Segment Open

-- ==== Sys2Proof/Machine/Step.lean ====
section
/-! DEFINITION. One step: one input to the block, a command running from acceptance to its end (log 1). -/

namespace Sys2Proof.Machine

open Sys2Proof

/-- One step of the machine. -/
def step (s : State) : Host.Outcome State Fault Refusal := admitNext s

/-- s with the instruction word of the opcode table as the next command the host writes to CMD (log 3). -/
def State.withFetchWord (s : State) (nbits w : Nat) : State := offerWord (tableWord nbits w) s

end Sys2Proof.Machine
end

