/-- 70_reset_and_hazards.md R212: every command ends after a bounded number of events: PROGRAM at most 1,212,396
besides ECHO text, DUMP at most 4,456,322 pin events and 2047 full rows and the cut one of text, which are 110,588 Out
events with a one-byte line break, WRITE_BYTE 52, READ_BYTE 146. -/
def Obligations.EveryCommandEndsWithinItsBound : Prop :=
  ∀ (s : State) (i : Instr), quiet s = true →
    ∃ t, exec i s = .next t ∧
      match i with
      | .program _ _ => (nonTextTrace t).length ≤ (nonTextTrace s).length + 1212396
      | .dump _ _ => (pinTrace t).length ≤ (pinTrace s).length + 4456322 ∧
          (textOf t).length ≤ (textOf s).length + (2047 * (53 + s.params.eolSeq.length) + 50)
      | .writeByte _ _ => t.log.length ≤ s.log.length + 52
      | .readByte _ => t.log.length ≤ s.log.length + 146
      | .setAddress _ => t.log.length ≤ s.log.length + 15
      | .enterWrite => t.log.length ≤ s.log.length + 17
      | .enterRead => t.log.length ≤ s.log.length + 10

/-- 70_reset_and_hazards.md R210: the delay sum of each command, of a reserved opcode, of a command without its
sink, and of the reset sequence. -/
def Obligations.DelaySums : Prop :=
  ∀ (s : State) (a f : Addr) (v : Byte) (n : BitVec 16) (c : PinConfig), quiet s = true →
    (∃ t, exec (.setAddress a) s = .next t ∧ delaySum (traceOf t) = delaySum (traceOf s)) ∧
    (∃ t, exec .enterWrite s = .next t ∧ delaySum (traceOf t) = delaySum (traceOf s)) ∧
    (∃ t, exec .enterRead s = .next t ∧ delaySum (traceOf t) = delaySum (traceOf s) + s.params.oeSettleUs) ∧
    (∃ t, exec (.writeByte v a) s = .next t ∧
      delaySum (traceOf t) = delaySum (traceOf s) + 9 * s.cfg.tBit.toNat) ∧
    (∃ t, exec (.readByte a) s = .next t ∧ delaySum (traceOf t) = delaySum (traceOf s) +
      if s.sinkAvail then 8 * s.params.readSettleUs + (if s.mode = .read then 0 else s.params.oeSettleUs) else 0) ∧
    (∃ t, exec (.program a f) s = .next t ∧ delaySum (traceOf t) = delaySum (traceOf s) +
      9 * s.cfg.tBit.toNat * ((sourceBytes s.source).take (min f.toNat 0x7FFE + 1 - a.toNat)).length) ∧
    (∃ t, exec (.dump a n) s = .next t ∧ delaySum (traceOf t) = delaySum (traceOf s) +
      if s.sinkAvail then 8 * s.params.readSettleUs *
        (min 0x7FFF (a.toNat / 16 * 16 + 16 * n.toNat) - a.toNat / 16 * 16) +
        (if s.mode = .read then 0 else s.params.oeSettleUs) else 0) ∧
    (∃ t, execReserved s = .next t ∧ delaySum (traceOf t) = delaySum (traceOf s)) ∧ delaySum (resetTrace c) = 0

/-! ## The whole machine -/

/-- 10_state.md R36, R41, R46, R49: every step, whatever inputs fall inside it, keeps the invariant of the bus. -/
def Obligations.StepKeepsTheBusInvariant : Prop :=
  ∀ s t : State, BusInv s → step s = .next t → BusInv t

/-- 10_state.md R49: the invariant of the bus holds after reset. -/
def Obligations.BusInvariantAtReset : Prop := BusInv State.reset

/-- 10_state.md R36: the Bus Mode state machine. A step leaves the mode that the accepted command's row of the table
gives, every other step leaves the mode alone, and only a reset leads to UNINIT again. -/
def Obligations.ModeFollowsItsStateMachine : Prop :=
  (∀ s t : State, step s = .next t →
    t.mode = modeAfterStep s ∨ resetUsed s t ∧ t.mode = .uninit) ∧
  (∀ (s t : State) (c : PinConfig) (after : Option Nat) (rest : List TimedInput),
    s.host = ⟨after, .reset c⟩ :: rest → step s = .next t → t.mode = .uninit) ∧
  ∀ s t : State, step s = .next t → noResetUsed s t → t.mode = .uninit → s.mode = .uninit

/-- 60_exceptions.md R173, 10_state.md R45, R46: an accepted word that no reset abandons finishes with exactly one
status, tested in the order of R173, and RESULT is VALID only after a READ_BYTE that finishes OK. -/
def Obligations.EveryCommandFinishesWithItsStatus : Prop :=
  ∀ (s t : State) (w : CmdWord) (after : Option Nat) (rest : List TimedInput),
    s.host = ⟨after, .write 0 w⟩ :: rest → step s = .next t → noResetUsed s t →
      t.busy = false ∧ t.work = none ∧
      t.last = (match decode w with
        | .error _ => .illegal
        | .ok (.readByte _) => if s.sinkAvail then .ok else .noSink
        | .ok (.dump _ _) => if s.sinkAvail then .ok else .noSink
        | .ok _ => .ok) ∧
      (t.result.getLsbD 8 = true ↔ s.sinkAvail = true ∧ ∃ a, decode w = .ok (.readByte a)) ∧
      (t.result.getLsbD 8 = false → t.result = 0)

/-- 10_state.md R32: no command writes the configuration. 00_scope.md R12 and log 7: the build-time parameters, which
the model holds in its state, never change, by reset either. -/
def Obligations.ConfigurationIsImmutable : Prop :=
  ∀ s t : State, step s = .next t → t.params = s.params ∧ (noResetUsed s t → t.cfg = s.cfg)

/-- 92_eei_decisions.md D14, 40_bus_driver.md R115, R120, R125: SET_ADDRESS, ENTER_WRITE, ENTER_READ and WRITE_BYTE
run the same with and without a sink. -/
def Obligations.SinkDoesNotGateTheOtherCommands : Prop :=
  ∀ (s : State) (b : Bool) (i : Instr), quiet s = true →
    ((∃ a, i = .setAddress a) ∨ i = .enterWrite ∨ i = .enterRead ∨ ∃ v a, i = .writeByte v a) →
    ∃ t, exec i s = .next t ∧ exec i { s with sinkAvail := b } = .next { t with sinkAvail := b }

/-- 20_memory.md R69: no command's control flow depends on a byte read from the device: with other device contents
and other samples every command issues the same non-text events, but for the answers, and leaves the same lines, mode
and status. -/
def Obligations.ControlFlowIgnoresDeviceData : Prop :=
  ∀ (s : State) (i : Instr) (d : RefDevice) (ref : Bool) (answers : List Bool), quiet s = true →
    ∃ t u, exec i s = .next t ∧ exec i { s with dev := d, refDevice := ref, samples := answers } = .next u ∧
      (nonTextTrace u).map unanswered = (nonTextTrace t).map unanswered ∧ u.lines = t.lines ∧ u.mode = t.mode ∧
      u.last = t.last ∧ u.source = t.source
end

Segment Closed

• _REQUIRED ACTION_:
Only the lines above starting at the line that holds "def Obligations.EveryCommandFinishesWithItsStatus : Prop" and ending at the line that holds "t.busy = false ∧ t.work = none ∧" are to be repeated, exactly and in full.

• _REPLY TO THE EXERCISE_:
def Obligations.EveryCommandFinishesWithItsStatus : Prop :=
  ∀ (s t : State) (w : CmdWord) (after : Option Nat) (rest : List TimedInput),
    s.host = ⟨after, .write 0 w⟩ :: rest → step s = .next t → noResetUsed s t →
      t.busy = false ∧ t.work = none ∧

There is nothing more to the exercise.